* Extracted data
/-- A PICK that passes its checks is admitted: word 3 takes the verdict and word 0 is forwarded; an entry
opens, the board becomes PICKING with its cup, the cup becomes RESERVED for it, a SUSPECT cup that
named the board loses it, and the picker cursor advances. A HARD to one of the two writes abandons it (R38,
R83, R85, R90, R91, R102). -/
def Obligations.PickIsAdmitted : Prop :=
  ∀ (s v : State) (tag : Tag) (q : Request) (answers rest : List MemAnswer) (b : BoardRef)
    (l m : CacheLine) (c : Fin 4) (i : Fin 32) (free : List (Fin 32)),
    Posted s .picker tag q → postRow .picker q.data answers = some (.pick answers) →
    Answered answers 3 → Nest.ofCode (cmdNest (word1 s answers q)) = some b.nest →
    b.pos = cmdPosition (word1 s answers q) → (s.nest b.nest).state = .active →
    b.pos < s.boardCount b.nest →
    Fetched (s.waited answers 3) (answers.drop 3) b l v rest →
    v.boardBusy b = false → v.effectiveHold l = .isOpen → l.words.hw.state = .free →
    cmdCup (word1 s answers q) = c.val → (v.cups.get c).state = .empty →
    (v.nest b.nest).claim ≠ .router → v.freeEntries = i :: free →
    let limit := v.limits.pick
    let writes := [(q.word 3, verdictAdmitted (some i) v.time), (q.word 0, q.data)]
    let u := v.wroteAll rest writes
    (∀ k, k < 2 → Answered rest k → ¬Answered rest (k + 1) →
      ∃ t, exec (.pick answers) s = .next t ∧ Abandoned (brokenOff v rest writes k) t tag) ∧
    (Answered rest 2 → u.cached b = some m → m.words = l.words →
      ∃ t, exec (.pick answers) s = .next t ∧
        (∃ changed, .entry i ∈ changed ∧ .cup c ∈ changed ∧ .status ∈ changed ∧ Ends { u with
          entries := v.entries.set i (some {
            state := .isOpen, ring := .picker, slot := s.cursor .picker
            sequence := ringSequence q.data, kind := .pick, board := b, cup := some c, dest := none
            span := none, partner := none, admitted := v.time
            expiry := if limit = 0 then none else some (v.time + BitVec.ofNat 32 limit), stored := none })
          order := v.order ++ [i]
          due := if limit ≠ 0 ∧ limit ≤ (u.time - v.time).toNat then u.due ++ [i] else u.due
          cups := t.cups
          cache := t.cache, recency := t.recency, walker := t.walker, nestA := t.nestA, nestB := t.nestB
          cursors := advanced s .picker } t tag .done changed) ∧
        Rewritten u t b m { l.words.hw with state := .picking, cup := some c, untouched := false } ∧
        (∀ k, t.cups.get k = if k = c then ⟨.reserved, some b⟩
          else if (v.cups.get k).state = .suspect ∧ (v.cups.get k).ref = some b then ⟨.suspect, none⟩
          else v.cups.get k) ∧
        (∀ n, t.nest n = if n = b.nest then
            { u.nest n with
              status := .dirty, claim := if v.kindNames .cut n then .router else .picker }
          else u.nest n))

--

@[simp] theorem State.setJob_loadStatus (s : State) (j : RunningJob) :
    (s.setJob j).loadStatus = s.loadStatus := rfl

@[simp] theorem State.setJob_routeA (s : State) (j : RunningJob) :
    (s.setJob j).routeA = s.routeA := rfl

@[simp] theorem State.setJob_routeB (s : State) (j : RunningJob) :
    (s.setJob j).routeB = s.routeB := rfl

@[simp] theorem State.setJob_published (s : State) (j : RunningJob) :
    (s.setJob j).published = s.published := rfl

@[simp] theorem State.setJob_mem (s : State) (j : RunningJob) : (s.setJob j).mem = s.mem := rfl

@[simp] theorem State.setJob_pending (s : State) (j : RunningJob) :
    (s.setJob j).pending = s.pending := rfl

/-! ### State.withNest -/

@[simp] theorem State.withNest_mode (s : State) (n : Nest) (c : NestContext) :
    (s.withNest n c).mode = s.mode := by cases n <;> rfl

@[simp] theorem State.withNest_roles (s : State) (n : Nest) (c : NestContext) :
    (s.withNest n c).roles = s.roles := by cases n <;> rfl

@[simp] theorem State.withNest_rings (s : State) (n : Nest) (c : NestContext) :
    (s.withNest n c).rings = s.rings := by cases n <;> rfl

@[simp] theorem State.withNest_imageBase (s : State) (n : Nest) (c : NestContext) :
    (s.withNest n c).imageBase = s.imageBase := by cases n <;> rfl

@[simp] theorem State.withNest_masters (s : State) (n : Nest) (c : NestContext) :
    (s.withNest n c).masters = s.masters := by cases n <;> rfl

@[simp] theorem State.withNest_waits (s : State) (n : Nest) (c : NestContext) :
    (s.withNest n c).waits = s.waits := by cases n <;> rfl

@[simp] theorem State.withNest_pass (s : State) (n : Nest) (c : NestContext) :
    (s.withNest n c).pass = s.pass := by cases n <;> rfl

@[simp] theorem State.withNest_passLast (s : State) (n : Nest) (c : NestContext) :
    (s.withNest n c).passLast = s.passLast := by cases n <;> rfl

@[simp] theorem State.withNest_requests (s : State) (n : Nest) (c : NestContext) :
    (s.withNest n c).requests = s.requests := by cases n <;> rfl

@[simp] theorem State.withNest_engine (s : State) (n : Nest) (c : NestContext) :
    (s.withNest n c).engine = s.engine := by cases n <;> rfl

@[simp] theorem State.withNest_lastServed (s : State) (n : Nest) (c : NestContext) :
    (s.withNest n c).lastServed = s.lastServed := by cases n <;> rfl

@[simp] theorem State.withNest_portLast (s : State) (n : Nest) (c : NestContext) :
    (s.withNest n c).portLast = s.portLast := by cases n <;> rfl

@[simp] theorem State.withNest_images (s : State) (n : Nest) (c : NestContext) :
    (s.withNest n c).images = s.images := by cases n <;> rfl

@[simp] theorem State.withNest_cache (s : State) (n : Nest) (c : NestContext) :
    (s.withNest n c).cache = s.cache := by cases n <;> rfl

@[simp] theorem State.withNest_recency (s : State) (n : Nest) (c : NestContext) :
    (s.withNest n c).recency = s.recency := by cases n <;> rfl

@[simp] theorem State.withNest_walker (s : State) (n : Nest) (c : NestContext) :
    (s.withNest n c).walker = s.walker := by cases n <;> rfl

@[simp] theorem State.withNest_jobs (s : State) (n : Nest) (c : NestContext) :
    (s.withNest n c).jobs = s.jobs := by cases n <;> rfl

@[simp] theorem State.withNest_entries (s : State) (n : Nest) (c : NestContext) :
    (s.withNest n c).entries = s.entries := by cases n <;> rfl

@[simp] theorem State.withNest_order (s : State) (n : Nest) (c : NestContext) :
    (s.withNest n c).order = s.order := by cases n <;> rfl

* What the task requires
An exact, complete copy of the lines above from the one with "theorem State.withNest_masters (s" through the one with "(s.withNest n c).passLast" is the whole answer.

* Answer box
@[simp] theorem State.withNest_masters (s : State) (n : Nest) (c : NestContext) :
    (s.withNest n c).masters = s.masters := by cases n <;> rfl

@[simp] theorem State.withNest_waits (s : State) (n : Nest) (c : NestContext) :
    (s.withNest n c).waits = s.waits := by cases n <;> rfl

@[simp] theorem State.withNest_pass (s : State) (n : Nest) (c : NestContext) :
    (s.withNest n c).pass = s.pass := by cases n <;> rfl

@[simp] theorem State.withNest_passLast (s : State) (n : Nest) (c : NestContext) :
    (s.withNest n c).passLast = s.passLast := by cases n <;> rfl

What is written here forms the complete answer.